Under Securities Exchange Act Rule 21F-17, as amended by Dodd-Frank, individuals and entities may not take steps to prevent potential whistleblowers from contacting the SEC – including through confidentiality agreements. "The Enforcement Division has been focused on companies that use agreements or other mechanisms to improperly stifle whistleblowers from coming forward," White said in her speech.
But some may be reading too much into the enforcement action, she suggested. Concerns that the SEC has asserted "an overly broad interpretation of the rule and engaged in rulemaking by enforcement, which, in turn, has created uncertainty as to the enforceability of all confidentiality agreements" are "unwarranted," she said. "Enforcing a rule for the first time does not mean that we are engaged in rulemaking by enforcement."
"Companies conducting internal investigations can still give the standard Upjohn warnings that explain the scope of the attorney-client privilege in that setting," she said, referring to the 1981 case, Upjohn Co. v. United States. "Companies may continue to protect their trade secrets or other confidential information through the use of properly drawn confidentiality and severance agreements."
The key, she said, is that a company "needs to speak clearly in and about confidentiality provisions, so that employees, most of whom are not lawyers, understand that it is always permissible to report possible securities laws violations to the Commission."
Okay, but …
"I think the terrain is still pretty confused, but it’s welcome that White acknowledges that the industry is looking for more guidance after the recent enforcement action," said Shearman Sterling partner Nathan Greene. "It’s also welcome that she confirms that not every kind of confidentiality agreement has to be revisited."
"White’s speech provides some clarification of the SEC’s views on the use of confidentiality agreements after the KBR case," said Mayer Brown partner Matthew Rossi. "It’s important for investment advisers to understand that although they may legitimately use confidentiality agreements appropriately tailored to protect privilege and other categories of sensitive material such as trade secrets, they must avoid language that the Commission may view as a blanket prohibition on the disclosure of all information. The Commission is likely to view such provisions as having the potential to deter whistleblowers unless the agreements also contain a specific statement carving out communications with regulatory agencies."

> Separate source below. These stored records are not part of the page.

/-- An offer (R439, R442, R460): the code and REASON. -/
def Core.offer (c : Core) (h : List Byte) (src : Nat) (nor : Bool) : Core × Nat × Nat :=
  let reason := c.headerReason h
  let sv := hdrSecVer h
  let conflict := ((c.bump R.UPD_CONFLICT_CNT.at).event 0x17 3).tally 28
  if c.lc = 4 then (c, 12, 0)
  else if src = 1 ∧ bitOf (c.reg R.UPD_CFG.at) 0 = false then (c, 1, 0)
  else if reason ≠ 0 then (c, 3, reason)
  else if c.stage ≠ 14 ∧ (c.slot c.upd.run).factory = false ∧ hdrDigest h = hdrDigest (c.slot c.upd.run).header then (c, 1, 0)
  else match c.upd.claim with
    | none => if nor then (c.claimSlot h src, 0, 0) else (c, 11, 0)
    | some k =>
      if k.digest = hdrDigest h then
        let c1 := c.setFld R.UPD_STATUS.at 4 2 (c.fld R.UPD_STATUS.at 4 2 ||| src)
        ({ c1 with upd := { c1.upd with lastBlock := c1.now } }.event 0x17 1, 4, 0)
      else if sv ≤ hdrSecVer k.header ∨ (match c.upd.offer with | some o => decide (sv ≤ hdrSecVer o.1) | none => false) = true then
        (conflict, 6, 0)
      else
        let c1 := ({ c with upd := { c.upd with offer := some (h, src) } }.setFld R.UPD_STATUS.at 6 1 1).setFld R.UPD_SV.at 24 8 sv
        (c1.event 0x17 2, 5, 0)

/-- The result bytes of an offer (R459). -/
def Core.offerResult (c : Core) (reason : Nat) : List Byte :=
  match c.upd.claim with
  | some k => leBytes 2 k.written.length ++ leBytes 2 k.firstMissing ++ leBytes 1 reason ++ leBytes 1 k.slot
  | none => leBytes 4 0 ++ leBytes 1 reason ++ leBytes 1 0

/-- Verification begins (R445). -/
def Core.startVerify (c : Core) (register : Bool) : Core :=
  { c with upd := { c.upd with verify := register } }.setFld R.UPD_STATUS.at 0 4 3

/-- A payload block from a source (R440): the code, and ALREADY. -/
def Core.takeBlock (c : Core) (src i : Nat) (data : List Byte) (nor : Bool) : Core × Nat × Bool :=
  match c.upd.claim with
  | none => (c, 1, false)
  | some k =>
    if c.phase ≠ 1 ∨ c.fld R.UPD_STATUS.at 4 2 &&& src = 0 then (c, 1, false)
    else if hdrBlocks k.header ≤ i then (c, 2, false)
    else if k.written.contains i then ({ c with upd := { c.upd with lastBlock := c.now } }, 0, true)
    else if crc32c data ≠ hdrBlockCrc k.header i then (c, 7, false)
    else if !nor then (c, 11, false)
    else
      let x := c.slot k.slot
      let c1 := c.setSlot k.slot { x with blocks := Table.set (fun _ => []) x.blocks i data }
      let k1 := { k with written := k.written ++ [i] }
      let c2 := { c1 with upd := { c1.upd with claim := some k1, lastBlock := c1.now } }.showClaim.publish [i]
      let c3 := if k1.written.length % 64 = 0 ∨ k1.written.length = hdrBlocks k.header then c2.journalWrite else c2
      if k1.written.length = hdrBlocks k.header then ((c3.event 0x17 4).startVerify false, 0, false) else (c3, 0, false)

/-- An image is rejected (R445): slot block 0 is erased and the rejection logged. -/
def Core.rejectImage (c : Core) (slot : Nat) : Core :=
  ((c.setSlot slot { c.slot slot with header := [], factory := false }).event 0x17 6).tally 29

/-- VERIFY (R445, R460): the code. -/
def Core.verifyCheck (c : Core) : Nat := if c.phase = 2 ∨ c.phase = 4 then 0 else 1

/-! ### The register path (R461) -/

/-- UPD_RESULT after a GO. -/
def Core.updGoDone (c : Core) (code reason : Nat) : Core :=
  ((c.setFld R.UPD_RESULT.at 0 4 code).setFld R.UPD_RESULT.at 4 4 reason).wrapFld R.UPD_RESULT.at 16 8

/-- UPD_STAGE_ADDR. -/
def Core.stageAddr (c : Core) : Nat := (c.reg R.UPD_STAGE_ADDR_LO.at).toNat + 2 ^ 32 * c.fld R.UPD_STAGE_ADDR_HI.at 0 2

/-- `n` bytes of the host region from an aligned address (R459). -/
def Core.updBytes (c : Core) (a n : Nat) : Option (List Byte) :=
  if a % 4096 = 0 ∧ 0x300000000 ≤ a ∧ a + n ≤ 0x340000000 then some (c.shedRead a n) else none

/-- OFFER from your host (R459): the code and REASON. -/
def Core.hostOffer (c : Core) (a : Nat) (nor : Bool) : Core × Nat × Nat :=
  match c.updBytes a 32768 with
  | none => (c, 2, 0)
  | some h => c.offer h 1 nor

/-- BLOCK from your host (R459): the code, and ALREADY. -/
def Core.hostBlock (c : Core) (i a : Nat) (nor : Bool) : Core × Nat × Bool :=
  match c.updBytes a 4096 with
  | none => (c, 2, false)
  | some d => c.takeBlock 1 i d nor

/-- UPD_GO_OFFER (R439, R461). -/
def execUpdGoOffer (nor : Bool) (s : State) : Host.Outcome State Fault Refusal :=
  s.act 0x17 (fun c => let x := c.hostOffer c.stageAddr nor; x.1.updGoDone x.2.1 x.2.2)

/-- UPD_GO_BLOCK (R440, R461). -/
def execUpdGoBlock (nor : Bool) (s : State) : Host.Outcome State Fault Refusal :=
  s.act 0x17 (fun c => let x := c.hostBlock (c.fld R.UPD_STAGE.at 16 13) c.stageAddr nor; x.1.updGoDone x.2.1 0)

/-- UPD_GO_VERIFY (R445, R461). -/
def execUpdGoVerify (s : State) : Host.Outcome State Fault Refusal :=
  s.act 0x17 (fun c => let code := c.verifyCheck; (if code = 0 then c.startVerify true else c).updGoDone code 0)

/-- UPD_OFFER (R459). -/
def execUpdOffer (h : CmdHead) (addr : Nat) (nor : Bool) (s : State) : Host.Outcome State Fault Refusal :=
  s.run (fun c => c.command h 0x50 (fun c =>
    let x := c.hostOffer addr nor
    x.1.complete 0x50 h.seq x.2.1 9 c.now (x.1.offerResult x.2.2)))

/-- UPD_BLOCK (R459). -/
def execUpdBlock (h : CmdHead) (index addr : Nat) (nor : Bool) (s : State) : Host.Outcome State Fault Refusal :=
  s.run (fun c => c.command h 0x51 (fun c =>
    let x := c.hostBlock index addr nor
    x.1.complete 0x51 h.seq x.2.1 9 c.now (leBytes 1 (b2n x.2.2))))

/-- UPD_VERIFY (R459). -/
def execUpdVerify (h : CmdHead) (s : State) : Host.Outcome State Fault Refusal :=
  s.run (fun c => c.command h 0x52 (fun c =>
    let code := c.verifyCheck
    (if code = 0 then c.startVerify false else c).finish h 0x52 code 9 0 (leBytes 4 0)))

/-- In RECOVERY a verified image is named and the device resets with source HOST (R399). -/
def Core.recovered (c : Core) : Core :=
  { c.writeBoot 0 false 0 with nv := { (c.writeBoot 0 false 0).nv with journal := none } }

/-- VERIFY_END (R445, R441, R399). -/
def execVerifyEnd (ue : Bool) (s : State) : Host.Outcome State Fault Refusal :=
  let c := s.core
  if c.phase ≠ 3 ∨ c.enabled 0x17 = false then .next s
  else
    match c.upd.claim with
    | none => .next s
    | some k =>
      let x := c.slot k.slot
      let reason := c.slotReason { x with ue := x.ue || ue }
      let told := fun (d : Core) (code : Nat) =>
        let d1 := if c.upd.verify then (d.setFld R.UPD_RESULT.at 0 4 code).setFld R.UPD_RESULT.at 4 4 reason else d
        d1.effectDone 0x52 0 9 code (leBytes 4 0 ++ leBytes 1 reason)
      if reason = 0 then
        let d := told ((c.setFld R.UPD_STATUS.at 0 4 4).event 0x17 5) 0
        if c.stage = 14 then { s with core := d.recovered }.resetAfterCommit 6 d.start else .next { s with core := d }
      else .next { s with core := told ((c.rejectImage k.slot).claimFails 7) 8 }

/-- ABORT (R441, R460): the code. -/
def Core.abortOffer (c : Core) : Core × Nat :=
  if c.upd.claim.isNone ∨ c.phase = 5 ∨ c.phase = 6 then (c, 1) else (c.claimFails 0, 0)

/-- UPD_GO_ABORT (R441). -/
def execUpdGoAbort (s : State) : Host.Outcome State Fault Refusal :=
  s.act 0x17 (fun c => let x := c.abortOffer; x.1.updGoDone x.2 0)

/-- UPD_ABORT (R459). -/
def execUpdAbort (h : CmdHead) (s : State) : Host.Outcome State Fault Refusal :=
  s.run (fun c => c.command h 0x55 (fun c => let x := c.abortOffer; x.1.complete 0x55 h.seq x.2 9 c.now []))

/-- OFFER_TIMEOUT (R441): 600 s without a block of a bound source. -/
def execOfferTimeout (s : State) : Host.Outcome State Fault Refusal :=
  s.act 0x17 (fun c =>
    if c.phase = 1 ∧ c.fld R.UPD_STATUS.at 4 2 ≠ 0 ∧ c.upd.lastBlock + 614400000 ≤ c.now then c.claimFails 0 else c)

/-! ### Chain forwarding (R443, R444) -/

/-- The CHAIN source is FAILED (R441, R444). -/
def Core.chainFailed (c : Core) : Core :=
  let c1 := (c.setFld R.UPD_CHAIN_STATUS.at 8 1 0).setFld R.UPD_CHAIN_STATUS.at 9 1 1
  let src := c1.fld R.UPD_STATUS.at 4 2
  if src = 2 then c1.claimFails 0 else c1.setFld R.UPD_STATUS.at 4 2 (src &&& 1)

/-- An upstream read is answered (R444): the run of failures ends. -/
def Core.chainHeard (c : Core) : Core := { c with upd := { c.upd with failing := none } }

/-- An upstream read fails or times out (R444): FAILED after 10 s of nothing else. -/
def Core.chainMissed (c : Core) : Core :=
  let since := c.upd.failing.getD c.now
  let c1 := { c with upd := { c.upd with failing := some since } }
  if since + 10240000 ≤ c.now then c1.chainHeard.chainFailed else c1

/-- CHAIN_POLL (R444): a new digest leads to a CHAIN offer. A claim that no CHAIN source is bound to counts as new to it (log entry
29). -/
def execChainPoll (line : Option (List Byte × List Byte)) (s : State) : Host.Outcome State Fault Refusal :=
  s.act 0x17 (fun c =>
    if bitOf (c.reg R.UPD_CFG.at) 1 && decide (2 ≤ c.stage) && decide (c.stage ≤ 6) then
      match line with
      | none => c.chainMissed
      | some x =>
        let c1 := c.chainHeard.setFld R.UPD_CHAIN_STATUS.at 8 2 1
        let digest := (x.1.drop 8).take 48
        let good := decide (bytesAt x.1 0 4 = 0x25601A6F) && decide (crc32c (x.1.take 60) = bytesAt x.1 60 4) &&
          decide (bytesAt x.1 4 1 ≠ 0)
        let bound := decide (c1.fld R.UPD_STATUS.at 5 1 = 1) && (c1.upd.claim.any (fun k => decide (k.digest = digest)))
        let running := !(c1.slot c1.upd.run).factory && decide (hdrDigest (c1.slot c1.upd.run).header = digest)
        if good && !bound && !running then (c1.offer x.2 2 true).1 else c1
    else c)

/-- CHAIN_BLOCK (R444): a block that fails its CRC is read again up to three times. -/
def execChainBlock (i : Nat) (data : Option (List Byte)) (s : State) : Host.Outcome State Fault Refusal :=
  s.act 0x17 (fun c =>
    if c.phase = 1 ∧ c.fld R.UPD_STATUS.at 5 1 = 1 ∧ bitOf (c.reg R.UPD_CFG.at) 1 = true then
      match data with
      | none => c.chainMissed
      | some d =>
        let c1 := c.chainHeard
        let x := c1.takeBlock 2 i d true
        if x.2.1 = 7 then
          let n := Table.get (fun _ => 0) c1.upd.rereads i + 1
          let c2 := { c1 with upd := { c1.upd with rereads := Table.set (fun _ => 0) c1.upd.rereads i n } }
          if 4 ≤ n then c2.chainFailed else c2.bumpFld R.UPD_CHAIN_STATUS.at 16 16
        else x.1
    else c)

/-! ### Activation and handover (R446 to R451) -/

/-- The first epoch of track `k` whose start is due at tick `t` or later (R446). -/
def Core.epochAfter (c : Core) (k t : Nat) : Option Nat :=
  let e := (c.track k).epoch
  match c.predictTick k (e + 1) 0, c.predictTick k (e + 2) 0 with
  | some a, some b =>
    let j := if b ≤ a ∨ t ≤ a then 0 else (t - a) / (b - a)
    ((List.range 4).map (fun i => e + 1 + (j - 1) + i)).find? (fun x =>
      match c.predictTick k x 0 with | some d => decide (t ≤ d) | none => false)
  | _, _ => none

/-- The processor in standby is usable (R450). -/
def Core.standbyUsable (c : Core) : Bool := !c.regionRetired (if c.fld R.UPD_STATUS.at 8 1 = 0 then 0x1D1 else 0x1D0)

/-- ACTIVATE (R446, R450): the code and B. -/
def Core.activateImage (c : Core) (track epoch phase : Nat) (soon : Bool) (register : Bool) : Core × Nat × Nat :=
  let k := if soon then c.fld R.UPD_CFG.at 4 2 else track
  let e := if soon then c.epochAfter k (c.now + 512000) else some epoch
  match e with
  | none => if c.phase ≠ 4 then (c, 1, 0) else (c, 2, 0)
  | some e =>
    if c.phase ≠ 4 then (c, 1, 0)
    else if (c.track k).state = .off ∨ (phase ≠ 0 ∧ soon = false) then (c, 2, 0)
    else match c.predictTick k (e % 2 ^ 32) 0 with
      | none => (c, 2, 0)
      | some b =>
        if b < c.now + 512000 then (c, 2, 0)
        else
          let r := !c.standbyUsable
          let c1 := { c with upd := { c.upd with track := k, epoch := e % 2 ^ 32, activate := register, loaded := r, resets := r,
                                                  b := none, hb := none, hbAt := none } }
          let c2 := match c1.ownEntry true with | some i => c1.placeOwn i 10 0 b k (e % 2 ^ 32) | none => c1
          let c3 := (c2.setFld R.UPD_STATUS.at 0 4 5).setNat R.UPD_HO_TICK.at b
          let c4 := if r then (match c3.upd.claim with | some x => c3.writeBoot x.slot true 0 | none => c3)
            else c3.setFld R.UPD_STATUS.at 9 1 0
          (c4, 0, b)

/-- The end of an activation: CODE for whoever asked for it. -/
def Core.activateDone (c : Core) (code b : Nat) : Core :=
  let c1 := if c.upd.activate ∧ code ≠ 0 then c.setFld R.UPD_RESULT.at 0 4 code else c
  ({ c1 with upd := { c1.upd with activate := false } }.freeOwn 10 0).effectDone 0x53 0 9 code (leBytes 4 b)

/-- UPD_GO_ACTIVATE (R446). -/
def execUpdGoActivate (s : State) : Host.Outcome State Fault Refusal :=
  s.act 0x17 (fun c =>
    let w := c.reg R.UPD_STAGE.at
    let x := c.activateImage (fieldOf w 4 2) (c.reg R.UPD_STAGE_EPOCH.at).toNat 0 (bitOf w 6) true
    x.1.updGoDone x.2.1 0)

/-- UPD_ACTIVATE (R459). -/
def execUpdActivate (h : CmdHead) (s : State) : Host.Outcome State Fault Refusal :=
  s.run (fun c => c.command h 0x53 (fun c =>
    let x := c.activateImage h.track.val h.epoch h.phase h.now false
    x.1.finish h 0x53 x.2.1 9 0 (leBytes 4 x.2.2)))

White also used her speaking opportunity to note that the SEC has become aware that some companies may be attempting to require that employees sign agreements mandating that the employees not accept a whistleblower award, or that employees, as a pre-condition to obtaining a severance payment, represent that they have not made a prior report of misconduct to the SEC. "You can imagine our Enforcement Division’s view of those and similar provisions under our rules," she said.